Emile Bernard holds a contrary opinion. His view was originally published in the _Mercure de France_ and reasserted in his preface to the letters written to him by Van Gogh.[3] Bernard, who revolted from the Atelier Cormon with Anquetin, had, as we have seen, been repulsed by Gauguin in in 1886. After a brief return to Paris he went off to Saint-Briac, where he covered the walls of the inn with frescoes and painted the windows, in imitation of stained-glass, employing essence of turpentine as a medium. In 1888, before Gauguin came to Arles, Bernard was brought into contact with him again through the mediation of Theodore Van Gogh and, although young enough to be Gauguin's son (being about twenty at this time), shared with him the honors of the Volpini exhibition.
Bernard claims that he, and he alone, invented Syntheticism, and bases his claim on the evidence of the pictures (all dated) which Gauguin painted previous to 1888, and in which Gauguin was still definitely Impressionist in technique. He maintains that Gauguin abruptly changed his style after the second meeting in 1888, when he first saw what his younger rival had been doing. Furthermore, Bernard contends that this style was solely based upon the application of Cézanne's discoveries in technique.

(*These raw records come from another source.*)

-- ==== Sys2Proof/Machine/Flags.lean ====
section
/-! DEFINITION. Every operation that can set sr.fflags, as a function from codes to a code and the flags it raises
(R78, R79, R96 to R102). -/

namespace Sys2Proof.Machine

/-- Round an exact result into a format and merge its flags. An invalid operation or a division by zero sets its own
flag and no other (R79). -/
def fpOut (fm : Fmt) (f : FFmt) (rm : Rnd) (sat : Bool) (r : Val × FFlags) : Nat × FFlags :=
  let (b, fl) := roundF fm f rm sat r.1
  (b, if r.2 = 0 then fl else r.2)

/-- A full-width format with its fields; FP32 for any other. -/
def ieee (fm : Fmt) : FFmt :=
  match fm with
  | .fp64 => fp64 | .fp16 => fp16 | .bf16 => bf16 | _ => fp32

def fpAdd (fm : Fmt) (rm : Rnd) (sat : Bool) (x y : Nat) : Nat × FFlags :=
  fpOut fm (ieee fm) rm sat (addV rm (decodeF fm (ieee fm) x) (decodeF fm (ieee fm) y))

def fpSub (fm : Fmt) (rm : Rnd) (sat : Bool) (x y : Nat) : Nat × FFlags :=
  fpOut fm (ieee fm) rm sat (addV rm (decodeF fm (ieee fm) x) (decodeF fm (ieee fm) y).neg)

def fpMul (fm : Fmt) (rm : Rnd) (sat : Bool) (x y : Nat) : Nat × FFlags :=
  fpOut fm (ieee fm) rm sat (mulV (decodeF fm (ieee fm) x) (decodeF fm (ieee fm) y))

def fpFma (fm : Fmt) (rm : Rnd) (sat : Bool) (x y z : Nat) : Nat × FFlags :=
  fpOut fm (ieee fm) rm sat (fmaV rm (decodeF fm (ieee fm) x) (decodeF fm (ieee fm) y) (decodeF fm (ieee fm) z))

/-- FMIN and its kin (R97): the chosen operand's code, or the canonical NaN; no flag. -/
def fpMinMax (fm : Fmt) (mx : Bool) (x y : Nat) : Nat :=
  let vx := decodeF fm (ieee fm) x
  let vy := decodeF fm (ieee fm) y
  if vx.isNan && vy.isNan then canonNan fm else if minMaxFirst mx vx vy then x else y

def fpDiv (fm : Fmt) (rm : Rnd) (sat : Bool) (x y : Nat) : Nat × FFlags :=
  fpOut fm (ieee fm) rm sat (divV (decodeF fm (ieee fm) x) (decodeF fm (ieee fm) y))

/-- 1 ÷ b (R98). -/
def fpRcp (fm : Fmt) (rm : Rnd) (sat : Bool) (x : Nat) : Nat × FFlags :=
  fpOut fm (ieee fm) rm sat (divV (.fin false 1 0 false) (decodeF fm (ieee fm) x))

def fpSqrt (rm : Rnd) (sat : Bool) (x : Nat) : Nat × FFlags :=
  fpOut .fp32 fp32 rm sat (sqrtV (decodeF .fp32 fp32 x))

/-- FFRAC (R99): a rounded result of 1.0 becomes the largest value below it, with NX. -/
def fpFrac (rm : Rnd) (sat : Bool) (x : Nat) : Nat × FFlags :=
  let r := fpOut .fp32 fp32 rm sat (fracV (decodeF .fp32 fp32 x))
  if r.1 = 0x3F800000 then (0x3F7FFFFF, flagNX) else r

/-- The six correctly rounded functions of Table 6-6, always in .rn. -/
def fpRsq (x : Nat) : Nat × FFlags := fpOut .fp32 fp32 .rn false (rsqrtV (decodeF .fp32 fp32 x))
def fpExp2 (x : Nat) : Nat × FFlags := fpOut .fp32 fp32 .rn false (exp2V (decodeF .fp32 fp32 x))
def fpLog2 (x : Nat) : Nat × FFlags := fpOut .fp32 fp32 .rn false (log2V (decodeF .fp32 fp32 x))
def fpSin (x : Nat) : Nat × FFlags := fpOut .fp32 fp32 .rn false (trigV false (decodeF .fp32 fp32 x))
def fpCos (x : Nat) : Nat × FFlags := fpOut .fp32 fp32 .rn false (trigV true (decodeF .fp32 fp32 x))
def fpTanh (x : Nat) : Nat × FFlags := fpOut .fp32 fp32 .rn false (tanhV (decodeF .fp32 fp32 x))

/-- A floating-point compare (Table 6-5); it sets no flag. -/
def fpCmp (fm : Fmt) (cc : FCond) (x y : Nat) : Bool :=
  let vx := decodeF fm (ieee fm) x
  let vy := decodeF fm (ieee fm) y
  let un := vx.isNan || vy.isNan
  let c := cmpVal vx vy
  match cc with
  | .eq => !un && c == 0
  | .ne => un || c != 0
  | .lt => !un && c < 0
  | .le => !un && c ≤ 0
  | .gt => !un && c > 0
  | .ge => !un && c ≥ 0
  | .un => un
  | .num => !un

/-- FCLASS (R95): the one-hot class. -/
def fpClass (fm : Fmt) (x : Nat) : Nat :=
  let f := ieee fm
  match decodeF fm f x with
  | .nan => 0x100
  | .inf neg => if neg then 0x01 else 0x80
  | .fin neg m e _ =>
    if m = 0 then (if neg then 0x08 else 0x10)
    else if e + (bitLen m : Int) - 1 < f.emin then (if neg then 0x04 else 0x20)
    else if neg then 0x02 else 0x40

/-- One packed element scaled by an FP32 multiplier, rounded once (R101): PACK8 and PACK4. -/
def packElem (fmt : Fmt) (rm : Rnd) (sat : Bool) (x c : Nat) : Nat × FFlags :=
  let r := mulV (decodeF .fp32 fp32 x) (decodeF .fp32 fp32 c)
  let o := roundFmt fmt rm sat r.1
  (o.1, if r.2 = 0 then o.2 else r.2)

/-- One unpacked element scaled by an FP32 multiplier (R101): UNPACK8 and UNPACK4. -/
def unpackElem (fmt : Fmt) (rm : Rnd) (x c : Nat) : Nat × FFlags :=
  fpOut .fp32 fp32 rm false (mulV (decodeFmt fmt x) (decodeF .fp32 fp32 c))

/-- Largest finite magnitude of a SCALEQ format (R102). -/
def scaleqMax : Fmt → Nat
  | .int8 => 127 | .e4m3 => 448 | .e5m2 => 57344 | .mk8 => 16384 | .int4 => 7 | _ => 6

/-- Least S8 code whose value is at least num ÷ den × 2^e; codes from 0 to 0xFE, searched upward. -/
def leastS8 (num den : Nat) (e : Int) : Nat → Nat → Nat
  | 0, code => code
  | n + 1, code =>
    let m := 8 + code % 8
    let ee : Int := ((code / 8 : Nat) : Int) - 18
    let u := min e ee
    if scaled false (m * den) ee u ≥ scaled false num e u then code else leastS8 num den e n (code + 1)

/-- SCALEQ (R102): the code, the FP32 reciprocal and the flags. -/
def scaleq (fmt : Fmt) (x : Nat) : Nat × Nat × FFlags :=
  match (decodeF .fp32 fp32 x).abs with
  | .nan => (0xFF, canonNan .fp32, flagNV)
  | .inf _ =>
    let r := fpOut .fp32 fp32 .rn false (divV (.fin false 1 0 false) (decodeS8 0xFE))
    (0xFE, r.1, flagOF ||| flagNX)
  | .fin _ m e _ =>
    let d := scaleqMax fmt
    let u := min e 0
    let ovf := scaled false m e u > scaled false (114688 * d) 0 u
    let code := if ovf then 0xFE else leastS8 m d e 0xFE 0
    let v := decodeS8 code
    let r := fpOut .fp32 fp32 .rn false (divV (.fin false 1 0 false) v)
    let exact :=
      match v with
      | .fin _ vm ve _ =>
        let w := min e ve
        scaled false (vm * d) ve w == scaled false m e w
      | _ => false
    (code, r.1, (if ovf then flagOF ||| flagNX else 0) ||| (if exact then 0 else flagNX) ||| (r.2 &&& flagNX))

end Sys2Proof.Machine
end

Against these contentions there are three objections to be made.
In the first place it is known that Gauguin, during his stay in Martinique in 1887, painted pictures that are undeniably essays in syntheticism. Martinique showed Gauguin the impossibility of painting tropic sunlight by means of the Impressionistic division of tones. Always purely intuitive as an artist, Gauguin began to realize at Martinique, however vaguely, that one cannot reproduce the natural decomposition of light by the artificial decomposition of color attempted by Pissarro and the other Impressionists. He therefore sought to translate sunlight into color by simplifying and exaggerating the contrast of colors.

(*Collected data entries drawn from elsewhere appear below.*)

-- ==== Sys2Proof/Config.lean ====
section
/-! DEFINITION. What the spec leaves open, as constants without a body (log 1): nothing in Lean can evaluate one, so a
theorem about the model holds whatever they are. -/

namespace Sys2Proof.Config

/-- Whether a read made before a result's latency has passed sees the new value (R42): first argument the free index,
second the register and lane read. -/
opaque seesNew : Nat → Nat → Bool

/-- A 64-bit value that the spec leaves open, drawn with the free index. -/
opaque freeWord : Nat → BitVec 64

/-- A choice between two outcomes that the spec leaves open, drawn with the free index. -/
opaque freeBool : Nat → Bool

/-- The Ed448 signature over a byte string under the part's identity key (R376). -/
opaque identitySignature : List (BitVec 8) → List (BitVec 8)

/-- Digests named by the attestation report (R376): 0 the identity public key, 1 the control-processor firmware,
2 the cluster firmware. -/
opaque digest : Nat → List (BitVec 8)

/-- The SHAKE256 digest of the seal map and host-writable marks (R376). -/
opaque sealDigest : List (Nat × Nat) → List Nat → List (BitVec 8)

end Sys2Proof.Config
end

In the second place, Bernard's argument leaves unexplained why it was not he, but Gauguin, who after 1888 painted those magnificent pictures _Le Christ Jaune, Le Christ Vert_ and _La Vision après le Sermon_[4] and carved the two superb bas-reliefs _Soyez Amoureuses et vous serez Heureuses_ and _Soyez Mystérieuses_. Moreover, the careful reader of Van Gogh's letters to his brother will find that throughout '88 and '89 Bernard stood in relation to Gauguin as a pupil to a master. Finally, even if Bernard's contention be partially true and if his own essays did induce Gauguin to reject the last vestiges of Impressionism, his story fails to account for the masterly grasp of Synthetic Symbolism shown by Gauguin immediately after their second meeting.

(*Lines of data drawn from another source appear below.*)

-- ==== Sys2Proof/Machine/Access.lean ====
section
/-! DEFINITION. Memory accesses of the lanes of an instruction: checks, performance at issue or later, parking in the
operand log, and completion (12 R227 to R254, 13 R281, 15 R337, R339). -/

namespace Sys2Proof.Machine

/-! ### Values -/

/-- The little-endian bytes of the first `width` bytes of a list of registers. -/
def bytesOf (vals : List Word) (width : Nat) : List Byte := (vals.flatMap fun v => toBytes 4 v.toNat).take width

/-- The registers that loaded bytes fill; 1 and 2 bytes are extended to 32 bits (R251). -/
def wordsOf (sx : Bool) (bs : List Byte) : List Word :=
  match bs with
  | [b0] => [if sx then b0.signExtend 32 else b0.zeroExtend 32]
  | [b0, b1] => let x : BitVec 16 := b1 ++ b0; [if sx then x.signExtend 32 else x.zeroExtend 32]
  | bs => (List.range (bs.length / 4)).map fun i => BitVec.ofNat 32 (ofBytes ((bs.drop (4 * i)).take 4))

/-- The new value of an atomic (Table 12-9), `n` bits wide. -/
def atomNew (op : AtomOp) (sg : Bool) (n : Nat) (m v : Nat) : Nat :=
  let bm := BitVec.ofNat n m
  let bv := BitVec.ofNat n v
  match op with
  | .add => (bm + bv).toNat
  | .and => (bm &&& bv).toNat
  | .or => (bm ||| bv).toNat
  | .xor => (bm ^^^ bv).toNat
  | .min => if sg then (if bv.toInt < bm.toInt then v else m) else min m v
  | .max => if sg then (if bm.toInt < bv.toInt then v else m) else max m v
  | .exch => v
  | .inc => if m ≥ v then 0 else m + 1
  | .dec => if m = 0 ∨ m > v then v else m - 1
  | .fadd => if n = 32 then (fpAdd .fp32 .rn false m v).1 else (fpAdd .fp64 .rn false m v).1

/-! ### Scratchpad (R234) -/

def scratchRead (x : Group) (o n : Nat) : List Byte := readN x.scratch o n
def scratchWrite (s : State) (g o : Nat) (bs : List Byte) : State :=
  s.modGroup g fun x =>
    { x with scratch := writeL x.scratch o bs,
             scratchPoison := x.scratchPoison.filter fun p => !(o ≤ p.1 && p.1 < o + bs.length) }

/-- Poison among bytes of a scratchpad: the subcode of DATA_POISON. -/
def scratchPoisoned (x : Group) (o n : Nat) : Option Nat := (x.scratchPoison.find? fun p => o ≤ p.1 && p.1 < o + n).map (·.2)

/-- The check of a scratchpad access: alignment, then range, then poisoned words that a read consumes. -/
def scratchCheck (x : Group) (o width : Nat) (reads : Bool) : Option (Nat × Nat) :=
  if o % width ≠ 0 then some (0x10, 0)
  else if o + width > x.hdr.scratch then some (0x14, 0)
  else if reads then (scratchPoisoned x o width).map fun sub => (0x15, sub)
  else none

/-! ### Placing an access -/

/-- Where the lanes of an access go: what each lane asks, or the first failing check. -/
inductive LaneRes where
  | ok (o : LaneOp) (t : Option Trans)
  | fail (f : LaneFail)
  | park (m : Nat × Nat) (o : LaneOp)
  | absent (pa : Nat)
  deriving DecidableEq, Repr

def accOf : AccKind → Acc
  | .load _ => .r
  | .store => .w
  | .atom _ _ => .rw
  | .cas => .rw
  | .flush _ => .r
  | .sload => .r
  | .jtab => .r

/-- A destination of the fabric, of KIND pool or peer. -/
def destOf (kind dev : Nat) : Dest := if kind = 1 then .node (BitVec.ofNat 22 dev) else .peer (BitVec.ofNat 22 dev)

def streamOf (v : Wave) (d : Dest) : Stream := (aget v.streams d).getD {}

/-- Whether an access crosses the fabric (Table 12-4): KIND pool or peer, not of CLASS private. -/
def remoteKind (kind cls : Nat) : Bool := (kind == 1 || kind == 2) && cls != 0

/-- Whether an access performs when it issues: the domain of R281, scratchpad being KIND 4. Others perform at completion. -/
def performsNow (kind cls : Nat) : Bool := kind == 0 || kind == 4 || (kind == 3 && cls == 2)

/-- Whether a lane's access crosses the fabric: also one of a private page that its core's lines cannot serve. -/
def LaneOp.crosses (o : LaneOp) : Bool := remoteKind o.kind o.cls || ((o.kind == 1 || o.kind == 2) && o.priv)

/-- Whether an access of a private page goes to the page's home: a read of bytes that the core holds no line of, and an atomic, which
is performed there (12 R229, R252). -/
def goesHome (s : State) (core : Nat) (k : AccKind) (sp : Space) (pa width : Nat) : Bool :=
  match k with
  | .store => false
  | .flush _ => false
  | .atom _ _ => true
  | .cas => true
  | _ => !((List.range width).all fun i => (mget (s.core core).dirty (placeKey sp (pa + i))).isSome)

/-- All checks of one lane of a memory instruction, in their order: Table 12-2, the stream (R289), poison (R233). -/
def checkLane (s : State) (g : Nat) (m : Nat × Nat) (k : AccKind) (width : Nat) (o : LaneOp) : LaneRes :=
  let x := s.group g
  match check s x.ctx x.core o.addr.toNat width (accOf k) with
  | .fail c sub => .fail ⟨m, c, sub, o.addr⟩
  | .park _ => .park m o
  | .absent pa => .absent pa
  | .ok t =>
    let o' := { o with kind := t.kind, dev := t.dev, cls := t.cls, pa := t.pa, size := t.size,
                       priv := t.cls == 0 && (t.kind == 1 || t.kind == 2) && goesHome s x.core k t.space t.pa width }
    if (t.kind = 1 ∨ t.kind = 2) ∧ (streamOf (s.wave g m.2) (destOf t.kind t.dev)).poison.isSome then .fail ⟨m, 0x15, 2, o.addr⟩
    else if performsNow t.kind t.cls && (accOf k).reads && (match k with | .flush _ => false | _ => true) then
      (match poisoned s t.space t.pa width with
       | some sub => .fail ⟨m, 0x15, sub, o.addr⟩
       | none => .ok o' (some t))
    else .ok o' (some t)

def resFails (rs : List LaneRes) : List LaneFail := rs.filterMap fun r => match r with | .fail f => some f | _ => none
def resParks (rs : List LaneRes) : List (Nat × Nat) := rs.filterMap fun r => match r with | .park m _ => some m | _ => none
def resAbsent (rs : List LaneRes) : Option Nat := rs.findSome? fun r => match r with | .absent pa => some pa | _ => none

/-! ### Performing -/

/-- The translation that a lane's record keeps. -/
def LaneOp.space (o : LaneOp) : Space :=
  match o.kind with
  | 0 => .hbm
  | 1 => .far (.node (BitVec.ofNat 22 o.dev))
  | 2 => .far (.peer (BitVec.ofNat 22 o.dev))
  | _ => .host

/-- The byte that a core's private lines hold at a place, or else another. -/
def privByte (s : State) (core : Nat) (sp : Space) (pa : Nat) (home : Byte) : Byte :=
  match mget (s.core core).dirty (placeKey sp pa) with
  | some x => x.2
  | none => home

def loadAt (s : State) (g core : Nat) (o : LaneOp) (n : Nat) : List Byte :=
  if o.kind = 4 then scratchRead (s.group g) o.pa n
  else if o.cls = 0 then (List.range n).map fun i => privByte s core o.space (o.pa + i) (memRead (s.mem o.space) (o.pa + i))
  else s.read o.space o.pa n

def storeAt (s : State) (g ctx core : Nat) (o : LaneOp) (bs : List Byte) : State :=
  if o.kind = 4 then scratchWrite s g o.pa bs
  else
    match doorAt s o.space o.pa, ctrPhys s o.space o.pa with
    | some (c, off), _ => ringPage s c off bs
    | none, some (c, slot, off) => ctrStore s c slot off bs
    | none, none =>
    let s1 := unpoison s o.space o.pa bs.length
    if o.cls = 0 then
      s1.modCore core fun c =>
        { c with dirty := ((List.range bs.length).zip bs).foldl (fun m x => mput m (placeKey o.space (o.pa + x.1)) (ctx, x.2)) c.dirty }
    else s1.write o.space o.pa bs

/-- Perform one lane's access: the state after it and the registers that it returns. -/
def performLane (s : State) (g : Nat) (k : AccKind) (width : Nat) (o : LaneOp) : State × List Word :=
  let x := s.group g
  match k with
  | .load sx => (s, wordsOf sx (loadAt s g x.core o width))
  | .sload => (s, wordsOf false (loadAt s g x.core o width))
  | .jtab => (s, wordsOf false (loadAt s g x.core o width))
  | .store => (storeAt s g x.ctx x.core o (bytesOf o.vals width), [])
  | .atom op sg =>
    let m := loadAt s g x.core o width
    let v := ofBytes (bytesOf o.vals width)
    (storeAt s g x.ctx x.core o (toBytes width (atomNew op sg (8 * width) (ofBytes m) v)), wordsOf false m)
  | .cas =>
    let m := loadAt s g x.core o width
    let r := width / 4
    let s1 := if m = bytesOf o.vals width then storeAt s g x.ctx x.core o (bytesOf (o.vals.drop r) width) else s
    (s1, wordsOf false m)
  | .flush _ =>
    let line := placeKey o.space o.pa / 128
    (if o.cls = 0 then writeBack s x.core (fun q => q / 128 == line) else s, [])

/-- The caches that an access leaves: its translation, and the owner of a private page that had none. -/
def touchPage (s : State) (g : Nat) (o : LaneOp) (t : Trans) : State :=
  let x := s.group g
  takeOwner (fill s x.ctx x.core o.addr.toNat t) x.ctx o.addr.toNat x.core t

/-- Perform the lanes that perform at issue, in ascending lane order; the others stay pending. -/
def performAll (s : State) (g : Nat) (k : AccKind) (width : Nat) :
    List ((Nat × Nat) × LaneOp × Option Trans) → State × List ((Nat × Nat) × LaneOp)
  | [] => (s, [])
  | (m, o, t) :: rest =>
    let s1 := match t with | some t => touchPage s g o t | none => s
    let (s2, o2) :=
      if performsNow o.kind o.cls then
        let r := performLane s1 g k width o
        (r.1, { o with got := some r.2 })
      else if o.priv && (accOf k).writes then
        (writeBack s1 (s1.group g).core (fun q => q / 128 == placeKey o.space o.pa / 128), o)
      else (s1, o)
    let (s3, os) := performAll s2 g k width rest
    (s3, (m, o2) :: os)

/-- Lines that the lanes of one store overwrite whole between them lose their poison: lanes of one line share one access
(R233, R237). -/
def coverLines (s : State) (k : AccKind) (width : Nat) (done : List ((Nat × Nat) × LaneOp)) : State :=
  if k = .store ∧ !s.poison.isEmpty then
    let runs := (done.filter fun (x : (Nat × Nat) × LaneOp) => x.2.got.isSome && x.2.kind != 4).map
      fun (x : (Nat × Nat) × LaneOp) => placeKey x.2.space x.2.pa
    { s with poison := s.poison.filter fun (l : Nat × Nat) =>
        !((List.range 128).all fun i => runs.any fun r => r ≤ 128 * l.1 + i && 128 * l.1 + i < r + width) }
  else s

/-- Perform the lanes of one instruction that perform at issue. -/
def performSet (s : State) (g : Nat) (k : AccKind) (width : Nat) (ops : List ((Nat × Nat) × LaneOp × Option Trans)) :
    State × List ((Nat × Nat) × LaneOp) :=
  let r := performAll s g k width ops
  (coverLines r.1 k width r.2, r.2)

/-! ### The operand log (R240, R241) -/

/-- The lowest free entry of a home wave's operand log. -/
def freeEntry (v : Wave) : Option Nat := (List.range 8).find? fun e => (mget v.log e).isNone

/-- Park threads: Fault-parked at the instruction, their formed wave dissolved (R139). -/
def parkThreads (s : State) (g pc : Nat) (ms : List (Nat × Nat)) : State :=
  let s1 := ms.foldl (fun s m => s.modThread g m.2 m.1 fun t => { t with st := .faultParked, pc := pc, hold := .none }) s
  s1.modGroup g fun x => x.endFormed s.clock fun f => f.members.any fun m => ms.contains m

def putEntry (s : State) (g w e : Nat) (le : LogEntry) : State := s.modWave g w fun v => { v with log := mput v.log e le }

/-! ### Issue of an access -/

/-- What the instruction says of all its lanes. -/
structure AccInfo where
  kind : AccKind
  width : Nat
  ctr : Nat
  scope : Scope
  flag : Bool := false
  acq : Bool := false
  uni : Bool := false
  joint : Nat := 0
  deriving DecidableEq, Repr

/-- Record the part of an instruction that one home wave issues: the access with its lanes, the log entry of those that
parked, and the counter, which falls when this home wave's own lanes are done (log 124). `mask` is the threads that issue. -/
def recordWave (s : State) (inf : AccInfo) (g w : Nat) (mask : Word) (done : List ((Nat × Nat) × LaneOp))
    (parked : List ((Nat × Nat) × LaneOp)) : State :=
  let v := s.wave g w
  let mine := (done.filter fun x => x.1.2 == w).map (·.2)
  let pk := (parked.filter fun x => x.1.2 == w)
  let e := (freeEntry v).getD 0
  let past := if inf.kind = .jtab ∧ pk.isEmpty then v.counted else v.counted + 1
  let id := s.nextId
  let lanes := mine ++ pk.map fun x => { x.2 with stage := .parked e, entry := some e }
  let a : Access :=
    { id := id, g := g, w := w, kind := inf.kind, width := inf.width, ctr := inf.ctr, scope := inf.scope, flag := inf.flag,
      acq := inf.acq, uni := inf.uni, mask := mask, pc := s.cur.pc, word := s.cur.word, clock := s.clock,
      issued := past, lanes := lanes, joint := inf.joint }
  let s1 := { s with nextId := s.nextId + 1, accesses := s.accesses ++ [a] }
  let s2 := if inf.ctr < 6 then ctrInc s1 g w inf.ctr else s1
  if pk.isEmpty then s2
  else
    let pmask := if inf.uni then mask else maskOf (pk.map fun x => x.1.1)
    let le : LogEntry :=
      { word := s.cur.word, pc := s.cur.pc, mask := pmask, late := false, op := id,
        addrs := pk.map fun x => (x.1.1, x.2.addr), vals := pk.map fun x => (x.1.1, x.2.vals), issued := past, clock := s.clock }
    parkThreads (putEntry s2 g w e le) g s.cur.pc ((lanesOf pmask).map fun l => (l, w))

It is quite impossible to trace to Cézanne's essays in Synthetic Impressionism the more severely linear and decorative design of either Bernard or Gauguin. Cézanne, later on, even went so far as to assert that Gauguin had misunderstood him. Therefore it is clear that the opinions of A.S. Hartrick and of Maurice Denis better fit the facts. Gauguin was the sole originator of the Synthetic style. That style was derived, perhaps mainly, from the careful study of thirteenth century glass, which does perfectly what Gauguin wished to do: translate the effect of sunlight into luminous color. But it was also derived from Egyptian painting, Byzantine mosaics and the Kakemonos of the Japanese. In short, it was as complete a rejection of Impressionism as possible and a return to the linear arabesque and decorative spacing of balanced color and form practiced by the primitives of all times and preserved, in the nineteenth century, in the works of artists whom Gauguin admired: Ingres, Puvis de Chavannes, Cézanne and Degas.
[Footnote 1: "Post-Impressionism," by A.S. Hartrick. _Imprint,_ May, 1913.]
[Footnote 2: Paris, l'Occident, 1912.]
[Footnote 3: Paris, Vollard, 1911.]
[Footnote 4: Now known as _La Lutte de Jacob avec l'Ange_.]
III
The exhibition at the Café Volpini brought notoriety to Gauguin. Various young artists, wearying of the academic "receipt for art"--the phrase is Gauguin's--which they were being taught in the ateliers of Paris, took the road for Pont-Aven. Among these were Paul Sérusier, Chamaillard, and the Dutchman, De Haahn.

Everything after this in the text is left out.